Use a fake event recorder where needed to assert retrying and failed event reasons precisely.

Expected Behavior

With default retry count 3, a retriable updater failure behaves as:

  1. First failed attempt: emit LoadBalancerBackendPoolUpdateRetrying, requeue.
  2. Second failed attempt: emit LoadBalancerBackendPoolUpdateRetrying, requeue.
  3. Third failed attempt: emit LoadBalancerBackendPoolUpdateRetrying, requeue.
  4. Fourth failed attempt: emit LoadBalancerBackendPoolUpdateFailed, drop.

If a later retry succeeds, the updater emits LoadBalancerBackendPoolUpdated and drops the completed operations.

If the Service becomes stale during retry, the updater drops the operation quietly instead of emitting retry or failure events.

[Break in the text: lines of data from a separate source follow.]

/-- A load of the elements ps by the issuing context (06 R195 to R204, 11 R351): the causes of 06 R196 over all of them, then what they give. -/
def State.load (s : State) (ps : List Piece) : Loaded :=
  match s.access s.cur s.hot false ps with
  | .error st => .stop st
  | .ok qs => s.loadFrom (qs.zip ps) none

/-- The first entry for each cell. -/
def dedupCells (cs : List (Nat × Word)) (seen : List Nat) : List (Nat × Word) :=
  match cs with
  | [] => []
  | e :: r => if e.1 ∈ seen then dedupCells r seen else e :: dedupCells r (e.1 :: seen)

/-- The issuing context's requests for cells (11 R350, R351): a VALUE cell answers at once, the others are asked at their homes, and
the context suspends until all have answered. -/
def State.askCells (s : State) (cells : List (Nat × Word)) : State :=
  let k := s.ctx
  let new := (dedupCells cells []).filter fun e => (answerOf k.answers e.1).isNone
  let now := (new.filter fun e => s.tag e.1 == 0).map fun e => (e.1, FurlAns.word (BitVec.ofNat 64 ((s.recall (e.1 / 64)).mem.num e.1 8)))
  let later := new.filter fun e => s.tag e.1 != 0
  let t := s.onCtx fun k => { k with answers := k.answers ++ now, asked := later.map (·.1) }
  (t.suspend s.cur s.hot .furled).postAll (later.map fun e =>
    .furledRequestAtHome { dev := s.dev, core := s.cur, ctx := s.hot, va := e.2, pa := e.1, chain := k.chainFlag e.2, anc := k.ancestors, what := .load, issued := s.cyc })

/-- The coherence actions of a load, and a use of the free value for bytes of read-shared memory that is stale (06 R180). -/
def State.touchAll (s : State) (c : CoreId) (write : Bool) (ps : List Piece) (qs : List Place) : State :=
  let t := (qs.zip ps).foldl (fun t e => t.touchPlace c write e.1 e.2.len) s
  if s.stale.isEmpty then t else t.tock

/-- The end of a load instruction of length len: `fin` writes the registers from the bytes of the elements. -/
def endLoad (len : Nat) (ps : List Piece) (r : Loaded) (fin : List (List Byte) → Ctx → Ctx) (s : State) : Out :=
  match r with
  | .stop st => s.stopStep st
  | .cause q va => trapStep q va s
  | .ask cells => .next ((s.spend 1).askCells cells)
  | .bytes bs qs => (s.touchAll s.cur false ps qs).done len 1 (fin bs)

/-- A load instruction, all its elements checked before any is read. -/
def loadStep (len : Nat) (ps : List Piece) (fin : List (List Byte) → Ctx → Ctx) (s : State) : Out := endLoad len ps (s.load ps) fin s

/-- The elements below the first one that stops, and its stop. -/
def State.reachEach (s : State) (ps : List Piece) : List (Place × Piece) × Option Stop :=
  match ps with
  | [] => ([], none)
  | p :: r => match s.access s.cur s.hot false [p] with
    | .error st => ([], some st)
    | .ok qs => ((qs.map fun q => (q, p)) ++ (s.reachEach r).1, (s.reachEach r).2)

/-- What elements give that are loaded one after the other in ascending index (06 R203): those below the first one that stops ask their cells
together, and come before its stop. -/
def State.loadEach (s : State) (ps : List Piece) : Loaded := s.loadFrom (s.reachEach ps).1 (s.reachEach ps).2

/-! Stores. -/

/-- The elements of a store written in ascending order. -/
def State.writeAll (s : State) (c : CoreId) (qs : List Place) (bss : List (List Byte)) : State :=
  (qs.zip bss).foldl (fun t e => t.writePlace c e.1 e.2) s

/-- A store instruction of length len, all or nothing (06 R203); `fin` sets the flags. -/
def storeStep (len : Nat) (ps : List Piece) (bss : List (List Byte)) (fin : Ctx → Ctx) (s : State) : Out :=
  match s.access s.cur s.hot true ps with
  | .error st => s.stopStep st
  | .ok qs => (s.writeAll s.cur qs bss).done len 1 fin

/-! Scopes (07 R211). -/

/-- Whether slot n of id.grp holds a group (09 R295). -/
def State.slotGroup (s : State) (c : CoreId) (n : Nat) : Option (Fin 256) :=
  let g := (s.coreAt c).ident.grp.toNat >>> (16 * n)
  if bitsOf g 15 15 = 1 then some ⟨bitsOf g 7 0 % 256, by omega⟩ else none

/-- The cause of a group scope with no group in slot 0; a scratchpad access has none (07 R211). -/
def State.scopeStop (s : State) (scope : BitVec 4) (p : Piece) : Option Stop :=
  match p.loc with
  | .sp _ => none
  | .mem _ => if scope = 2 ∧ (s.slotGroup s.cur 0).isNone then some (.trap 0x0C8 0) else none

end Sys2Proof.Machine
end

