-- ==== Sys2Proof/Machine/Memory.lean ====
section
/-!
DEFINITION. Loads and stores (06 R194 to R198), prefetch and the fetch fence (06 R199, R200), fences (07 R235), and vector loads and
stores (06 R201 to R210).
-/

namespace Sys2Proof.Machine

/-! Scalar accesses. -/

/-- The one element of a scalar access of z bytes at x[b] + off (06 R195). -/
def State.scalar (s : State) (b : BitVec 5) (off : Int) (z : Nat) : Except Stop Piece :=
  (eff s.core.ident.rel (s.ctx.rx b) off).map fun l => { loc := l, len := z, align := z }

/-- A loaded value of z bytes, sign- or zero-extended (06 R195). -/
def loadedWord (z : Nat) (signed : Bool) (bs : List (List Byte)) : Word :=
  let v := BitVec.ofNat 64 (ofBytes (bs.headD []))
  if signed then sext v (8 * z) else zext v (8 * z)

/-- A scalar load (06 R195). -/
def ldStep (len z : Nat) (signed : Bool) (d b : BitVec 5) (off : Int) (s : State) : Out :=
  match s.scalar b off z with
  | .error st => s.stopStep st
  | .ok p => loadStep len [p] (fun bs c => c.wx d (loadedWord z signed bs)) s

/-- A scalar store (06 R195). -/
def stStep (len z : Nat) (d b : BitVec 5) (off : Int) (s : State) : Out :=
  match s.scalar b off z with
  | .error st => s.stopStep st
  | .ok p => storeStep len [p] [toBytes z (s.ctx.rx d).toNat] id s

/-- LD_B (06 R195). -/
def execLdB (d b : BitVec 5) (i : BitVec 12) (s : State) : Out := ldStep 4 1 true d b i.toInt s
/-- LD_H (06 R195). -/
def execLdH (d b : BitVec 5) (i : BitVec 12) (s : State) : Out := ldStep 4 2 true d b i.toInt s
/-- LD_W (06 R195). -/
def execLdW (d b : BitVec 5) (i : BitVec 12) (s : State) : Out := ldStep 4 4 true d b i.toInt s
/-- LD_D (06 R195). -/
def execLdD (d b : BitVec 5) (i : BitVec 12) (s : State) : Out := ldStep 4 8 false d b i.toInt s
/-- LD_BU (06 R195). -/
def execLdBu (d b : BitVec 5) (i : BitVec 12) (s : State) : Out := ldStep 4 1 false d b i.toInt s
/-- LD_HU (06 R195). -/
def execLdHu (d b : BitVec 5) (i : BitVec 12) (s : State) : Out := ldStep 4 2 false d b i.toInt s
/-- LD_WU (06 R195). -/
def execLdWu (d b : BitVec 5) (i : BitVec 12) (s : State) : Out := ldStep 4 4 false d b i.toInt s
/-- ST_B (06 R195). -/
def execStB (d b : BitVec 5) (i : BitVec 12) (s : State) : Out := stStep 4 1 d b i.toInt s
/-- ST_H (06 R195). -/
def execStH (d b : BitVec 5) (i : BitVec 12) (s : State) : Out := stStep 4 2 d b i.toInt s
/-- ST_W (06 R195). -/
def execStW (d b : BitVec 5) (i : BitVec 12) (s : State) : Out := stStep 4 4 d b i.toInt s
/-- ST_D (06 R195). -/
def execStD (d b : BitVec 5) (i : BitVec 12) (s : State) : Out := stStep 4 8 d b i.toInt s
/-- LD_D_16: ld.d at 8 × off3 (02 R55). -/
def execLdD16 (d a : BitVec 4) (o : BitVec 3) (s : State) : Out := ldStep 2 8 false (reg16 d) (reg16 a) (8 * o.toNat) s
/-- ST_D_16: st.d at 8 × off3 (02 R55). -/
def execStD16 (d a : BitVec 4) (o : BitVec 3) (s : State) : Out := stStep 2 8 (reg16 d) (reg16 a) (8 * o.toNat) s

/-- Bytes of a load or store size code (06 R194). -/
def sizeBytes (z : BitVec 3) : Nat := 2 ^ (z.toNat % 4)

/-- An ordered access: its own causes, then that of its scope (07 R211, log 20), then the access. -/
def orderedStep (write : Bool) (scope : BitVec 4) (p : Except Stop Piece) (go : State → Out) (s : State) : Out :=
  match p with
  | .error st => s.stopStep st
  | .ok p =>
    match s.resolve s.cur write [p] with
    | .error st => s.stopStep st
    | .ok _ =>
      match s.scopeStop scope p with
      | some st => s.stopStep st
      | none => go s

/-- LD_ACQ (06 R198): size codes 0 to 2 are sign-extended. -/
def execLdAcq (d b : BitVec 5) (sc : BitVec 4) (z : BitVec 3) (s : State) : Out :=
  orderedStep false sc (s.scalar b 0 (sizeBytes z)) (ldStep 4 (sizeBytes z) (decide (z.toNat < 3)) d b 0) s

/-- The scope at which an access through a pointer acts: core scope in the scratchpad (07 R211). -/
def scopeOf (p : Word) (scope : BitVec 4) : BitVec 4 := if p.extractLsb' 60 4 = 15 then 0 else scope

/-- ST_REL (06 R198): a release at its scope, at core scope through a scratchpad pointer. -/
def execStRel (d b : BitVec 5) (sc : BitVec 4) (z : BitVec 3) (s : State) : Out :=
  orderedStep true sc (s.scalar b 0 (sizeBytes z))
    (releasing true (scopeOf (s.ctx.rx b) sc) (stStep 4 (sizeBytes z) d b 0)) s

/-- FENCE (07 R235): the earlier operations of the context are performed before it ends (log 12), and a release at .device or wider writes
private lines back (06 R179). -/
def execFence (sc : BitVec 4) (o : BitVec 3) (s : State) : Out :=
  if sc = 2 ∧ (s.slotGroup s.cur 0).isNone then trapStep 0x0C8 0 s
  else if s.homeBusy s.cur s.hot then .next (s.spend 1)
  else releasing (o != 0) sc (ctxStep 4 1 id) s

/-- A replica of a line in a slice (06 R182): one of the 16 ways of its set of 2,048; where replicas hold them all the one made first gives
way (01 R26, log 55). -/
def replicaPut (rs : List (Nat × Nat)) (l lid : Nat) : List (Nat × Nat) :=
  if rs.any fun e => e.1 == l then rs
  else
    let ways := rs.filter fun e => e.1 % 2048 == l % 2048
    let out := if ways.length < 16 then none else ways.head?.map (·.1)
    (rs.filter fun e => some e.1 != out) ++ [(l, lid)]

/-- The prefetch of a line by core c (06 R182, R199): a page that neither TLB holds is asked for, and a prefetch that would fault is
dropped; with the replicate hint a read-shared line that a slice of this package homes is copied to the cluster's slice (06 R176). -/
def State.prefetch (s : State) (c : CoreId) (p : Word) (rep : Bool) : State :=
  match eff (s.coreAt c).ident.rel p 0 with
  | .ok (.mem va) =>
    (match s.resolve c false [{ loc := .mem va, len := 1, align := 1 }] with
    | .error (.miss va _) => s.post (.atsResponse (.pref c p rep) (s.coreAt c).ident.pasid va false)
    | .ok [.phys pa v attr] =>
      let l := pa / 64
      let h := clusterOf c
      let t : State := match (s.coreAt c).ident.lid with
        | some lid => if attr = 1 ∧ rep ∧ !s.peerMem pa then
            { s with clusters := s.clusters.set h { s.clusters[h] with replicas := replicaPut s.clusters[h].replicas l lid } } else s
        | none => s
      if attr = 3 ∧ !t.lineValue l then t
      else if t.hostHolds l ∧ attr ≠ 1 then (if attr = 0 then t.snoopHost l else t.post (.gets c l))
      else t.touchPlace c false (.phys pa v attr) 1
    | _ => s)
  | _ => s

/-- PREF (06 R199): no register and no cause. -/
def execPref (b : BitVec 5) (r : BitVec 1) (s : State) : Out := (s.prefetch s.cur (s.ctx.rx b) (r == 1)).done 4 1 id

/-- IFENCE (06 R193): the core's instruction cache is discarded. -/
def execIfence (s : State) : Out := (s.modCore s.cur fun k => { k with icache := [] }).done 4 1 id

/-! Vector accesses. -/

/-- The active elements below n, ascending (06 R202). -/
def activeOf (k : Word) (n : Nat) : List Nat := (List.range n).filter fun i => k.getLsbD i

/-- Elements at byte offsets from a pointer, each with its own address (06 R204 to R206): a TK8E4 or TK8E5 pointer raises 0x046 as it stands
(03 R95); with no active element no address is formed and no other cause of the pointer applies (log 57). -/
def State.pieces (s : State) (p : Word) (nb : Nat) (act : List Nat) (off : Nat → Int) : Except Stop (List Piece) :=
  if p.extractLsb' 60 4 ∈ [11, 12] then .error (.trap 0x046 p)
  else allOk (act.map fun i => (eff s.core.ident.rel p (off i)).map fun l => { loc := l, len := nb, align := nb })

/-- A vector register made of loaded elements; the others read 0 (06 R202). -/
def gathered (w n : Nat) (act : List Nat) (bs : List (List Byte)) : Msg :=
  ofElems w ((List.range n).map fun i => match (act.zip bs).find? (fun e => e.1 == i) with
    | some e => ofBytes e.2
    | none => 0)

/-- A vector load of the elements `act` at the offsets `off` from p. -/
def vldStep (w : Nat) (d : BitVec 5) (p : Word) (act : List Nat) (off : Nat → Int) (s : State) : Out :=
  match s.pieces p (w / 8) act off with
  | .error st => s.stopStep st
  | .ok ps => loadStep 4 ps (fun bs c => c.wv d (gathered w (512 / w) act bs)) s

/-- The bytes of the elements of a vector register. -/
def elemBytes (w : Nat) (v : Msg) (act : List Nat) : List (List Byte) := act.map fun i => toBytes (w / 8) (elem v w i)

/-- A vector store, all or nothing. -/
def vstStep (w : Nat) (v : Msg) (p : Word) (act : List Nat) (off : Nat → Int) (s : State) : Out :=
  match s.pieces p (w / 8) act off with
  | .error st => s.stopStep st
  | .ok ps => storeStep 4 ps (elemBytes w v act) id s

/-- The page of a memory element: the TLB's or the host's, else 4 KiB (06 R203). -/
def State.pageOf (s : State) (c : CoreId) (p : Piece) : Option (Nat × Nat) :=
  match p.loc with
  | .sp _ => none
  | .mem va =>
    let pasid := (s.coreAt c).ident.pasid
    match findGrant ((s.coreAt c).tlb1 ++ (s.clusters[clusterOf c]).tlb2.map (·.grant) ++ s.hostPages) pasid va false with
    | some g => some (g.va, g.log)
    | none => some (low57 va / 4096 * 4096, 12)

/-- Whether all elements lie in the scratchpad or in one page (06 R203). -/
def State.onePage (s : State) (c : CoreId) (ps : List Piece) : Bool :=
  match ps.map (s.pageOf c) with
  | [] => true
  | g :: r => r.all fun h => h == g

/-- Elements stored one after the other in ascending index: those below the first one that stops have been stored (06 R203). -/
def storeEach (ps : List (Piece × List Byte)) (s : State) : Out :=
  match ps with
  | [] => s.done 4 1 id
  | e :: r =>
    match s.access s.cur s.hot true [e.1] with
    | .error st => s.stopStep st
    | .ok qs => storeEach r (s.writeAll s.cur qs [e.2])

/-- A strided or gathered load (06 R203, R205, R206). -/
def vldEach (w : Nat) (d : BitVec 5) (p : Word) (act : List Nat) (off : Nat → Int) (s : State) : Out :=
  match s.pieces p (w / 8) act off with
  | .error st => s.stopStep st
  | .ok ps =>
    if s.onePage s.cur ps then vldStep w d p act off s
    else if s.scoreboard s.cur false ps then s.stopStep (.busy [])
    else endLoad 4 ps (s.loadEach ps) (fun bs c => c.wv d (gathered w (512 / w) act bs)) s

/-- A strided or scattered store (06 R203, R205, R206). -/
def vstEach (w : Nat) (v : Msg) (p : Word) (act : List Nat) (off : Nat → Int) (s : State) : Out :=
  match s.pieces p (w / 8) act off with
  | .error st => s.stopStep st
  | .ok ps =>
    if s.onePage s.cur ps then vstStep w v p act off s
    else if s.scoreboard s.cur true ps then s.stopStep (.busy [])
    else storeEach (ps.zip (elemBytes w v act)) s

/-- VLD (06 R204). -/
def execVld (v a : BitVec 5) (k : BitVec 3) (w : BitVec 2) (s : State) : Out :=
  vldStep (widthOf w) v (s.ctx.rx a) (activeOf (s.ctx.rk k) (lanesOf w)) (fun i => i * (2 ^ w.toNat : Nat)) s
/-- VST (06 R204). -/
def execVst (v a : BitVec 5) (k : BitVec 3) (w : BitVec 2) (s : State) : Out :=
  vstStep (widthOf w) (s.ctx.rv v) (s.ctx.rx a) (activeOf (s.ctx.rk k) (lanesOf w)) (fun i => i * (2 ^ w.toNat : Nat)) s
/-- VLDS (06 R205). -/
def execVlds (v a b : BitVec 5) (k : BitVec 3) (w : BitVec 2) (s : State) : Out :=
  vldEach (widthOf w) v (s.ctx.rx a) (activeOf (s.ctx.rk k) (lanesOf w)) (fun i => i * (s.ctx.rx b).toInt) s
/-- VSTS (06 R205). -/
def execVsts (v a b : BitVec 5) (k : BitVec 3) (w : BitVec 2) (s : State) : Out :=
  vstEach (widthOf w) (s.ctx.rv v) (s.ctx.rx a) (activeOf (s.ctx.rk k) (lanesOf w)) (fun i => i * (s.ctx.rx b).toInt) s
/-- VLDG (06 R206): 16 elements, the rest of the register 0. -/
def execVldg (v a b : BitVec 5) (k : BitVec 3) (w : BitVec 2) (s : State) : Out :=
  vldEach (widthOf w) v (s.ctx.rx a) (activeOf (s.ctx.rk k) 16) (fun i => toSigned 32 (elem (s.ctx.rv b) 32 i)) s
/-- VSTG (06 R206). -/
def execVstg (v a b : BitVec 5) (k : BitVec 3) (w : BitVec 2) (s : State) : Out :=
  vstEach (widthOf w) (s.ctx.rv v) (s.ctx.rx a) (activeOf (s.ctx.rk k) 16) (fun i => toSigned 32 (elem (s.ctx.rv b) 32 i)) s

/-- Bytes of a scratchpad row (06 R170). -/
def rowBytes : Nat := 1536

/-- The active elements of VLDT and VSTT that are not clipped, at offset o (06 R207). -/
def tileActive (k : Word) (w : BitVec 2) (col : Bool) (o : Nat) : List Nat :=
  (activeOf k (lanesOf w)).filter fun i =>
    if col then decide (o + i * rowBytes < spSize) else decide ((o + i * 2 ^ w.toNat) / rowBytes = o / rowBytes)

/-- The offset of VLDT and VSTT (06 R207): any pointer but a scratchpad pointer raises 0x047, one of format TK8E4 or TK8E5 too, and the pointer
is evaluated with no active element as well (log 76). -/
def State.tileBase (s : State) (p : Word) : Except Stop Nat :=
  if p.extractLsb' 60 4 ≠ 15 then .error (.trap 0x047 p)
  else match eff s.core.ident.rel p 0 with
    | .ok (.sp o) => .ok o
    | .ok (.mem _) => .error (.trap 0x047 p)
    | .error e => .error e

/-- The offset of element i. -/
def tileOff (w : BitVec 2) (col : Bool) (i : Nat) : Int := if col then i * rowBytes else i * (2 ^ w.toNat : Nat)

/-- VLDT (06 R207): clipped elements read 0. -/
def execVldt (v a : BitVec 5) (k : BitVec 3) (w : BitVec 2) (c : BitVec 1) (s : State) : Out :=
  match s.tileBase (s.ctx.rx a) with
  | .error st => s.stopStep st
  | .ok o => vldStep (widthOf w) v (s.ctx.rx a) (tileActive (s.ctx.rk k) w (c == 1) o) (tileOff w (c == 1)) s

/-- VSTT (06 R207): clipped elements store nothing. -/
def execVstt (v a : BitVec 5) (k : BitVec 3) (w : BitVec 2) (c : BitVec 1) (s : State) : Out :=
  match s.tileBase (s.ctx.rx a) with
  | .error st => s.stopStep st
  | .ok o => vstStep (widthOf w) (s.ctx.rv v) (s.ctx.rx a) (tileActive (s.ctx.rk k) w (c == 1) o) (tileOff w (c == 1)) s

/-! Formatted accesses (06 R208, R209). -/

/-- The effective format, none where 0x046 is raised (03 R99): a format field of 0xF is one that the access does not allow, too (log 56). -/
def effFormat (f : BitVec 4) (p : Word) : Option (BitVec 4) :=
  let e := if f ≠ 0 then f else p.extractLsb' 60 4
  if e ∈ [0, 11, 12, 14, 15] then none else some e
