-- ==== Sys2Proof/Decode.lean ====
section
/-!
DEFINITION. The decoder: from the bits of an instruction to the instruction, total, rejecting by name (02 R47 to R68), and the
encoder, written from the same tables. A slice w.extractLsb' l n is the field [l + n - 1 : l] of the word.
-/

namespace Sys2Proof

/-- A reserved field must be zero (02 R52). -/
def need (c : Prop) [Decidable c] (i : Instr) : Except DecodeError Instr :=
  if c then .ok i else .error .reservedField

/-- Major 0x01 (R59, R122). -/
noncomputable def decodeAlu (w : BitVec 32) : Except DecodeError Instr :=
  match (w.extractLsb' 0 10).toNat with
  | 0 => .ok (.add (w.extractLsb' 20 5) (w.extractLsb' 15 5) (w.extractLsb' 10 5))
  | 1 => .ok (.sub (w.extractLsb' 20 5) (w.extractLsb' 15 5) (w.extractLsb' 10 5))
  | 2 => .ok (.and (w.extractLsb' 20 5) (w.extractLsb' 15 5) (w.extractLsb' 10 5))
  | 3 => .ok (.or (w.extractLsb' 20 5) (w.extractLsb' 15 5) (w.extractLsb' 10 5))
  | 4 => .ok (.xor (w.extractLsb' 20 5) (w.extractLsb' 15 5) (w.extractLsb' 10 5))
  | 5 => .ok (.andn (w.extractLsb' 20 5) (w.extractLsb' 15 5) (w.extractLsb' 10 5))
  | 6 => .ok (.sll (w.extractLsb' 20 5) (w.extractLsb' 15 5) (w.extractLsb' 10 5))
  | 7 => .ok (.srl (w.extractLsb' 20 5) (w.extractLsb' 15 5) (w.extractLsb' 10 5))
  | 8 => .ok (.sra (w.extractLsb' 20 5) (w.extractLsb' 15 5) (w.extractLsb' 10 5))
  | 9 => .ok (.rol (w.extractLsb' 20 5) (w.extractLsb' 15 5) (w.extractLsb' 10 5))
  | 10 => .ok (.ror (w.extractLsb' 20 5) (w.extractLsb' 15 5) (w.extractLsb' 10 5))
  | 11 => .ok (.min (w.extractLsb' 20 5) (w.extractLsb' 15 5) (w.extractLsb' 10 5))
  | 12 => .ok (.max (w.extractLsb' 20 5) (w.extractLsb' 15 5) (w.extractLsb' 10 5))
  | 13 => .ok (.minu (w.extractLsb' 20 5) (w.extractLsb' 15 5) (w.extractLsb' 10 5))
  | 14 => .ok (.maxu (w.extractLsb' 20 5) (w.extractLsb' 15 5) (w.extractLsb' 10 5))
  | 15 => .ok (.slt (w.extractLsb' 20 5) (w.extractLsb' 15 5) (w.extractLsb' 10 5))
  | 16 => .ok (.sltu (w.extractLsb' 20 5) (w.extractLsb' 15 5) (w.extractLsb' 10 5))
  | 17 => .ok (.seq (w.extractLsb' 20 5) (w.extractLsb' 15 5) (w.extractLsb' 10 5))
  | 18 => .ok (.sne (w.extractLsb' 20 5) (w.extractLsb' 15 5) (w.extractLsb' 10 5))
  | 19 => .ok (.csel (w.extractLsb' 20 5) (w.extractLsb' 15 5) (w.extractLsb' 10 5))
  | _ => .error .unlistedSelector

If an ARM call returns a status from retryrepectthrottled.GetRetriableStatusCode() after the SDK retry policy has already run, the updater emits LoadBalancerBackendPoolUpdateFailed immediately and drops the operation.

If a 429 response provides Retry-After, the updater respects that value before the next processing attempt. Intermediate updater ticks before nextEligibleAt are queue-preservation ticks, not retry attempts.